The defendants' actions thereafter, i.e., bolting the roadblock and the subsequent high-speed chase, coupled with the unusual condition of the vehicle upon Deputy Hockett's arrival, furnished abundant justification for the subsequent search for an escapee.[3]United States v. Ross, ___ U.S. ___, 102 S. Ct. 2157, 72 L. Ed. 2d 572 (1982); Coolidge v. New Hampshire, 403 U.S. 443, 91 S. Ct. 2022, 29 L. Ed. 2d 564 (1974); Stevens, supra, at 1247.
The judgments and sentences are, accordingly, affirmed.
NOTES
[1] The State conceded the standing of defendant Perry but asserts that the defendant Sellers is without standing to litigate his Fourth Amendment claim. We hold that the trial court correctly granted standing to Sellers. See Rakas v. Illinois, 439 U.S. 128, 99 S. Ct. 421, 58 L. Ed. 2d 387 (1978). See also, United States v. Salvucci, 448 U.S. 83, 100 S. Ct. 2547, 65 L. Ed. 2d 619 (1980).
[2] Deputy Hockett was not present at the roadblock at all times. Thus, he could not testify with specificity what activity other officers were engaged in during the roadblock. Hockett's orders to pull the defendants' vehicle out of line came from a superior officer.
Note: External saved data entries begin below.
-- ==== Sys2Proof/Machine/Dictionary.lean ====
section
/-! DEFINITION. The rows of the object dictionary (R515): type code, access, states and default of every object. -/

namespace Sys2Proof.Machine

/-- Access of an object: never written, read and written, or written only. -/
inductive ObjAcc where
  | ro | rw | wo
  deriving DecidableEq, Repr

/-- A row of the dictionary: key (256 times the index plus the subindex), type code of R492, access, the states in
which it may be accessed (bit n for state n of R507), and its default where the spec states a number. -/
structure ObjRow where
  key : Nat
  ty : Nat
  acc : ObjAcc
  states : Nat
  dflt : Nat
  deriving DecidableEq, Repr

/-- Objects of R6. -/
def objRowsR6 : List ObjRow := [
  ⟨0x100001, 7, .ro, 0xFF, 0⟩,
  ⟨0x100002, 7, .ro, 0xFF, 0⟩,
  ⟨0x100003, 1, .ro, 0xFF, 176⟩,
  ⟨0x100004, 1, .ro, 0xFE, 0⟩]

/-- Objects of R59. -/
def objRowsR59a : List ObjRow := [
  ⟨0x300001, 1, .ro, 0xFE, 0⟩,
  ⟨0x300002, 9, .ro, 0xFE, 0⟩,
  ⟨0x300003, 3, .ro, 0xFE, 4294967295⟩,
  ⟨0x300004, 1, .ro, 0xFE, 255⟩,
  ⟨0x300005, 1, .ro, 0xFE, 0⟩,
  ⟨0x300006, 2, .ro, 0xFE, 176⟩,
  ⟨0x301001, 2, .rw, 0xFE, 100⟩,
  ⟨0x301002, 2, .rw, 0xFE, 20⟩,
  ⟨0x301003, 1, .wo, 0xFE, 0⟩,
  ⟨0x301004, 1, .rw, 0xFE, 63⟩,
  ⟨0x301005, 1, .rw, 0xFE, 1⟩,
  ⟨0x302001, 1, .ro, 0xFE, 0⟩,
  ⟨0x302002, 9, .ro, 0xFE, 0⟩,
  ⟨0x303001, 4, .ro, 0xFE, 0⟩,
  ⟨0x303002, 4, .ro, 0xFE, 0⟩,
  ⟨0x303003, 4, .ro, 0xFE, 0⟩,
  ⟨0x303004, 4, .ro, 0xFE, 0⟩,
  ⟨0x303005, 4, .ro, 0xFE, 0⟩,
  ⟨0x303006, 4, .ro, 0xFE, 0⟩,
  ⟨0x303007, 4, .ro, 0xFE, 0⟩]

/-- Objects of R59. -/
def objRowsR59b : List ObjRow := [
  ⟨0x303008, 4, .ro, 0xFE, 0⟩,
  ⟨0x303009, 4, .ro, 0xFE, 0⟩,
  ⟨0x30300A, 4, .ro, 0xFE, 0⟩]

/-- Objects of R112. -/
def objRowsR112 : List ObjRow := [
  ⟨0x605001, 1, .rw, 0xFE, 0⟩,
  ⟨0x605002, 1, .rw, 0xFE, 24⟩,
  ⟨0x605003, 4, .ro, 0xFE, 0⟩]

/-- Objects of R216. -/
def objRowsR216a : List ObjRow := [
  ⟨0x500001, 1, .ro, 0xFE, 0⟩,
  ⟨0x500002, 1, .ro, 0xFE, 0⟩,
  ⟨0x500003, 8, .ro, 0xFE, 0⟩,
  ⟨0x500004, 3, .ro, 0xFE, 0⟩,
  ⟨0x510001, 4, .rw, 0x30, 0⟩,
  ⟨0x510002, 4, .rw, 0x30, 0⟩,
  ⟨0x510003, 4, .rw, 0x30, 0⟩,
  ⟨0x510004, 4, .rw, 0x30, 0⟩,
  ⟨0x510005, 4, .rw, 0x30, 0⟩,
  ⟨0x510006, 4, .rw, 0x30, 0⟩,
  ⟨0x510007, 4, .rw, 0x30, 0⟩,
  ⟨0x510008, 4, .rw, 0x30, 0⟩,
  ⟨0x510009, 4, .rw, 0x30, 0⟩,
  ⟨0x51000A, 4, .rw, 0x30, 0⟩,
  ⟨0x51000B, 4, .rw, 0x30, 0⟩,
  ⟨0x51000C, 4, .rw, 0x30, 0⟩,
  ⟨0x51000D, 4, .rw, 0x30, 0⟩,
  ⟨0x51000E, 4, .rw, 0x30, 0⟩,
  ⟨0x51000F, 4, .rw, 0x30, 0⟩,
  ⟨0x510010, 4, .rw, 0x30, 0⟩]

/-- Objects of R216. -/
def objRowsR216b : List ObjRow := [
  ⟨0x510011, 1, .rw, 0x30, 0⟩,
  ⟨0x520001, 3, .ro, 0xFE, 0⟩,
  ⟨0x520002, 8, .ro, 0xFE, 0⟩,
  ⟨0x530001, 1, .rw, 0xFE, 1⟩,
  ⟨0x530002, 3, .rw, 0xFE, 1000⟩,
  ⟨0x530003, 2, .rw, 0xFE, 24⟩,
  ⟨0x540001, 4, .ro, 0xFE, 0⟩,
  ⟨0x540002, 4, .ro, 0xFE, 0⟩,
  ⟨0x540003, 4, .ro, 0xFE, 0⟩,
  ⟨0x540004, 4, .ro, 0xFE, 0⟩,
  ⟨0x540005, 4, .ro, 0xFE, 0⟩,
  ⟨0x540006, 4, .ro, 0xFE, 0⟩,
  ⟨0x540007, 4, .ro, 0xFE, 0⟩]

/-- Objects of R271. -/
def objRowsR271a : List ObjRow := [
  ⟨0x400001, 2, .rw, 0x02, 0⟩,
  ⟨0x400002, 1, .ro, 0xFE, 0⟩,
  ⟨0x400003, 1, .ro, 0xFE, 0⟩,
  ⟨0x420001, 8, .rw, 0x32, 0⟩,
  ⟨0x420002, 8, .rw, 0xBE, 0⟩,
  ⟨0x420003, 1, .rw, 0xFE, 8⟩,
  ⟨0x420004, 8, .rw, 0xFE, 0⟩,
  ⟨0x420005, 1, .rw, 0xFE, 3⟩,
  ⟨0x420006, 8, .rw, 0xFE, 0⟩,
  ⟨0x420007, 2, .rw, 0xFE, 256⟩,
  ⟨0x430001, 4, .ro, 0xFE, 0⟩,
  ⟨0x430002, 4, .ro, 0xFE, 0⟩,
  ⟨0x430003, 4, .ro, 0xFE, 0⟩,
  ⟨0x430004, 4, .ro, 0xFE, 0⟩,
  ⟨0x430005, 4, .ro, 0xFE, 0⟩,
  ⟨0x430006, 4, .ro, 0xFE, 0⟩,
  ⟨0x430007, 4, .ro, 0xFE, 0⟩,
  ⟨0x430008, 4, .ro, 0xFE, 0⟩,
  ⟨0x430009, 4, .ro, 0xFE, 0⟩,
  ⟨0x43000A, 4, .ro, 0xFE, 0⟩]

/-- Objects of R271. -/
def objRowsR271b : List ObjRow := [
  ⟨0x43000B, 4, .ro, 0xFE, 0⟩]

/-- Objects of R313. -/
def objRowsR313 : List ObjRow := [
  ⟨0x440001, 2, .rw, 0xBE, 65535⟩,
  ⟨0x440002, 8, .rw, 0xFE, 0⟩,
  ⟨0x440003, 2, .rw, 0xFE, 0⟩,
  ⟨0x440004, 8, .rw, 0xFE, 0⟩,
  ⟨0x440005, 1, .rw, 0xFE, 0⟩,
  ⟨0x440006, 2, .rw, 0xFE, 1000⟩,
  ⟨0x440007, 3, .rw, 0xFE, 4096⟩,
  ⟨0x440008, 3, .rw, 0xFE, 64⟩,
  ⟨0x440009, 1, .wo, 0xBE, 0⟩,
  ⟨0x44000A, 8, .ro, 0xFE, 0⟩,
  ⟨0x44000B, 2, .wo, 0x20, 0⟩,
  ⟨0x44000C, 8, .ro, 0xFE, 0⟩,
  ⟨0x44000D, 8, .ro, 0xFE, 0⟩,
  ⟨0x44000E, 4, .ro, 0xFE, 0⟩,
  ⟨0x44000F, 4, .ro, 0xFE, 0⟩,
  ⟨0x440010, 4, .ro, 0xFE, 0⟩,
  ⟨0x440011, 4, .ro, 0xFE, 0⟩,
  ⟨0x440012, 4, .ro, 0xFE, 0⟩]

/-- Objects of R362. -/
def objRowsR362 : List ObjRow := [
  ⟨0x450001, 3, .rw, 0xFE, 500⟩,
  ⟨0x450002, 1, .rw, 0xFE, 8⟩,
  ⟨0x450003, 3, .ro, 0xFE, 0⟩,
  ⟨0x450004, 2, .ro, 0xFE, 0⟩,
  ⟨0x450005, 4, .ro, 0xFE, 0⟩,
  ⟨0x450006, 4, .ro, 0xFE, 0⟩,
  ⟨0x450007, 4, .ro, 0xFE, 0⟩,
  ⟨0x450008, 4, .ro, 0xFE, 0⟩,
  ⟨0x450009, 4, .ro, 0xFE, 0⟩,
  ⟨0x45000A, 4, .ro, 0xFE, 0⟩]

/-- Objects of R407. -/
def objRowsR407a : List ObjRow := [
  ⟨0x200001, 3, .ro, 0xFE, 0⟩,
  ⟨0x200002, 3, .ro, 0xFE, 2400⟩,
  ⟨0x200003, 3, .ro, 0xFE, 131132⟩,
  ⟨0x200004, 6, .ro, 0xFE, 0⟩,
  ⟨0x200005, 1, .ro, 0xFE, 0⟩,
  ⟨0x210001, 1, .rw, 0xFE, 2⟩,
  ⟨0x210002, 2, .rw, 0xFE, 2400⟩,
  ⟨0x210003, 2, .rw, 0xFE, 1600⟩,
  ⟨0x210004, 2, .rw, 0xFE, 1600⟩,
  ⟨0x210005, 1, .rw, 0xFE, 50⟩,
  ⟨0x210006, 1, .rw, 0xFE, 60⟩,
  ⟨0x211001, 1, .rw, 0xFE, 1⟩,
  ⟨0x212001, 2, .rw, 0xFE, 0⟩,
  ⟨0x212002, 8, .ro, 0xFF, 0⟩,
  ⟨0x220001, 2, .rw, 0xFE, 0⟩,
  ⟨0x220002, 2, .rw, 0xFE, 0⟩,
  ⟨0x230001, 1, .rw, 0xFE, 95⟩,
  ⟨0x230002, 3, .rw, 0xFE, 0⟩,
  ⟨0x230003, 1, .rw, 0xFE, 0⟩,
  ⟨0x230004, 6, .ro, 0xFE, 0⟩]

/-- Objects of R407. -/
def objRowsR407b : List ObjRow := [
  ⟨0x230005, 6, .ro, 0xFE, 0⟩,
  ⟨0x230006, 6, .ro, 0xFE, 0⟩,
  ⟨0x230007, 1, .ro, 0xFE, 2⟩,
  ⟨0x240001, 1, .ro, 0xFE, 0⟩,
  ⟨0x240002, 1, .ro, 0xFE, 0⟩,
  ⟨0x240003, 1, .wo, 0xFE, 0⟩,
  ⟨0x240004, 4, .ro, 0xFE, 0⟩,
  ⟨0x710001, 8, .ro, 0xFE, 0⟩,
  ⟨0x710002, 4, .ro, 0xFE, 0⟩,
  ⟨0x710003, 4, .ro, 0xFE, 0⟩,
  ⟨0x710004, 4, .ro, 0xFE, 0⟩,
  ⟨0x710005, 4, .ro, 0xFE, 0⟩,
  ⟨0x710006, 4, .ro, 0xFE, 0⟩]

/-- Objects of R445. -/
def objRowsR445a : List ObjRow := [
  ⟨0x410001, 8, .rw, 0xBE, 0⟩,
  ⟨0x410002, 8, .ro, 0xFE, 0⟩,
  ⟨0x410003, 1, .ro, 0xFE, 0⟩,
  ⟨0x601001, 1, .rw, 0xFE, 0⟩,
  ⟨0x601002, 2, .rw, 0xFE, 600⟩,
  ⟨0x601003, 1, .rw, 0xFE, 2⟩,
  ⟨0x601004, 1, .rw, 0xFE, 0⟩,
  ⟨0x602001, 1, .wo, 0xFE, 0⟩,
  ⟨0x602002, 1, .wo, 0x3C, 0⟩,
  ⟨0x602003, 2, .wo, 0x3C, 0⟩,
  ⟨0x603001, 3, .rw, 0xFE, 1⟩,
  ⟨0x603002, 1, .ro, 0xFE, 0⟩,
  ⟨0x603003, 3, .ro, 0xFE, 0⟩,
  ⟨0x610001, 1, .ro, 0xFE, 0⟩,
  ⟨0x610002, 1, .ro, 0xFE, 0⟩,
  ⟨0x610003, 1, .ro, 0xFE, 0⟩,
  ⟨0x610004, 8, .ro, 0xFF, 0⟩,
  ⟨0x610005, 8, .ro, 0xFE, 0⟩,
  ⟨0x610006, 8, .ro, 0xFE, 0⟩,
  ⟨0x610007, 2, .ro, 0xFE, 0⟩]

/-- Objects of R445. -/
def objRowsR445b : List ObjRow := [
  ⟨0x610008, 8, .ro, 0xFE, 0⟩,
  ⟨0x610009, 2, .wo, 0x20, 0⟩,
  ⟨0x61000A, 3, .ro, 0xFE, 0⟩,
  ⟨0x61000B, 3, .ro, 0xFE, 0⟩]

/-- Objects of R471. -/
def objRowsR471 : List ObjRow := [
  ⟨0x411001, 3, .rw, 0x3E, 0⟩,
  ⟨0x411002, 3, .wo, 0x02, 0⟩,
  ⟨0x411003, 8, .wo, 0x3C, 0⟩,
  ⟨0x411004, 8, .ro, 0xFE, 0⟩,
  ⟨0x620001, 3, .ro, 0xFE, 0⟩,
  ⟨0x620002, 1, .ro, 0xFE, 0⟩,
  ⟨0x620003, 1, .ro, 0xFE, 0⟩,
  ⟨0x620004, 1, .wo, 0x80, 0⟩,
  ⟨0x620005, 1, .rw, 0xBE, 0⟩,
  ⟨0x620006, 8, .ro, 0xFE, 0⟩,
  ⟨0x620007, 8, .ro, 0xFE, 0⟩]

/-- Objects of R487. -/
def objRowsR487 : List ObjRow := [
  ⟨0x604001, 1, .rw, 0xFE, 0⟩,
  ⟨0x604002, 3, .rw, 0xFE, 4096⟩,
  ⟨0x720001, 8, .ro, 0xFE, 0⟩,
  ⟨0xA00001, 2, .rw, 0x0C, 65535⟩,
  ⟨0xA00002, 2, .rw, 0x0C, 0⟩,
  ⟨0xA00003, 9, .wo, 0x0C, 0⟩,
  ⟨0xA00004, 1, .wo, 0x0C, 0⟩,
  ⟨0xA00005, 3, .ro, 0xFE, 0⟩,
  ⟨0xA00006, 8, .ro, 0xFE, 0⟩]

/-- Objects of R516. -/
def objRowsR516a : List ObjRow := [
  ⟨0x100005, 7, .ro, 0xFF, 0⟩,
  ⟨0x100006, 1, .ro, 0xFF, 1⟩,
  ⟨0x101001, 2, .rw, 0xFE, 34997⟩,
  ⟨0x101002, 1, .ro, 0xFE, 0⟩,
  ⟨0x101003, 8, .ro, 0xFE, 0⟩,
  ⟨0x101004, 8, .ro, 0xFE, 0⟩,
  ⟨0x101005, 1, .ro, 0xFE, 0⟩,
  ⟨0x101006, 4, .ro, 0xFE, 0⟩,
  ⟨0x101007, 4, .ro, 0xFE, 0⟩,
  ⟨0x101008, 4, .ro, 0xFE, 0⟩,
  ⟨0x101009, 4, .ro, 0xFE, 0⟩,
  ⟨0x10100A, 4, .ro, 0xFE, 0⟩,
  ⟨0x102001, 9, .ro, 0xFE, 0⟩,
  ⟨0x102002, 4, .ro, 0xFE, 0⟩,
  ⟨0x102003, 4, .ro, 0xFE, 0⟩,
  ⟨0x103001, 1, .ro, 0xFE, 0⟩,
  ⟨0x103002, 8, .ro, 0xFE, 0⟩,
  ⟨0x103003, 3, .ro, 0xFE, 1⟩,
  ⟨0x103004, 4, .ro, 0xFE, 0⟩,
  ⟨0x600001, 1, .ro, 0xFE, 1⟩]

/-- Objects of R516. -/
def objRowsR516b : List ObjRow := [
  ⟨0x600002, 1, .wo, 0x3C, 0⟩,
  ⟨0x600003, 3, .rw, 0xFE, 10000⟩,
  ⟨0x600004, 1, .ro, 0xFE, 0⟩,
  ⟨0x600005, 9, .ro, 0xFE, 0⟩,
  ⟨0x700001, 1, .rw, 0xFE, 1⟩,
  ⟨0x700002, 8, .ro, 0xFE, 0⟩]

/-- Objects of R530. -/
def objRowsR530 : List ObjRow := [
  ⟨0x800001, 1, .ro, 0xFE, 0⟩,
  ⟨0x800002, 3, .ro, 0xFE, 0⟩,
  ⟨0x800003, 1, .ro, 0xFE, 0⟩,
  ⟨0x800004, 1, .ro, 0xFF, 0⟩,
  ⟨0x800005, 8, .ro, 0xFE, 0⟩,
  ⟨0x801001, 1, .ro, 0xFE, 0⟩,
  ⟨0x801002, 1, .ro, 0xFE, 0⟩,
  ⟨0x801003, 3, .ro, 0xFE, 0⟩,
  ⟨0x802001, 1, .ro, 0xFE, 0⟩,
  ⟨0x802002, 3, .ro, 0xFE, 0⟩,
  ⟨0x803001, 1, .wo, 0x3C, 0⟩,
  ⟨0x804001, 3, .ro, 0xFE, 0⟩,
  ⟨0x804002, 1, .ro, 0xFE, 0⟩,
  ⟨0x805001, 4, .ro, 0xFE, 0⟩]

/-- The dictionary. -/
def objRows : List ObjRow :=
  objRowsR6 ++ objRowsR59a ++ objRowsR59b ++ objRowsR112 ++ objRowsR216a ++ objRowsR216b ++
  objRowsR271a ++ objRowsR271b ++ objRowsR313 ++ objRowsR362 ++ objRowsR407a ++ objRowsR407b ++ objRowsR445a ++ objRowsR445b ++ objRowsR471 ++ objRowsR487 ++ objRowsR516a ++ objRowsR516b ++ objRowsR530

/-- The row of an object. -/
def objRow (key : Nat) : Option ObjRow := objRows.find? (fun r => r.key == key)

/-- The default of a scalar object. -/
def objDefault (key : Nat) : Nat := ((objRow key).map ObjRow.dflt).getD 0

/-- The index holds an object. -/
def objIndex (idx : Nat) : Bool := objRows.any (fun r => r.key / 256 == idx)

/-- Value bytes of a type (R492); 0 for STR and BLOB, whose objects state their sizes. -/
def typeBytes (ty : Nat) : Nat :=
  match ty with
  | 1 => 1 | 2 => 2 | 3 => 4 | 4 => 8 | 5 => 4 | 6 => 4 | 9 => 8 | _ => 0

end Sys2Proof.Machine
end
[3] In view of our result, we do not reach the abandonment issue raised by the defendants. Cf., Gissendanner v. State, 373 So. 2d 898 (Fla. 1979) (abandonment, a question of fact, may not be reserved upon a plea of no contest). For a definitive treatment of the abandonment issue, see O'Shaughnessy v. State, 420 So. 2d 377 (Fla. 3d DCA 1982).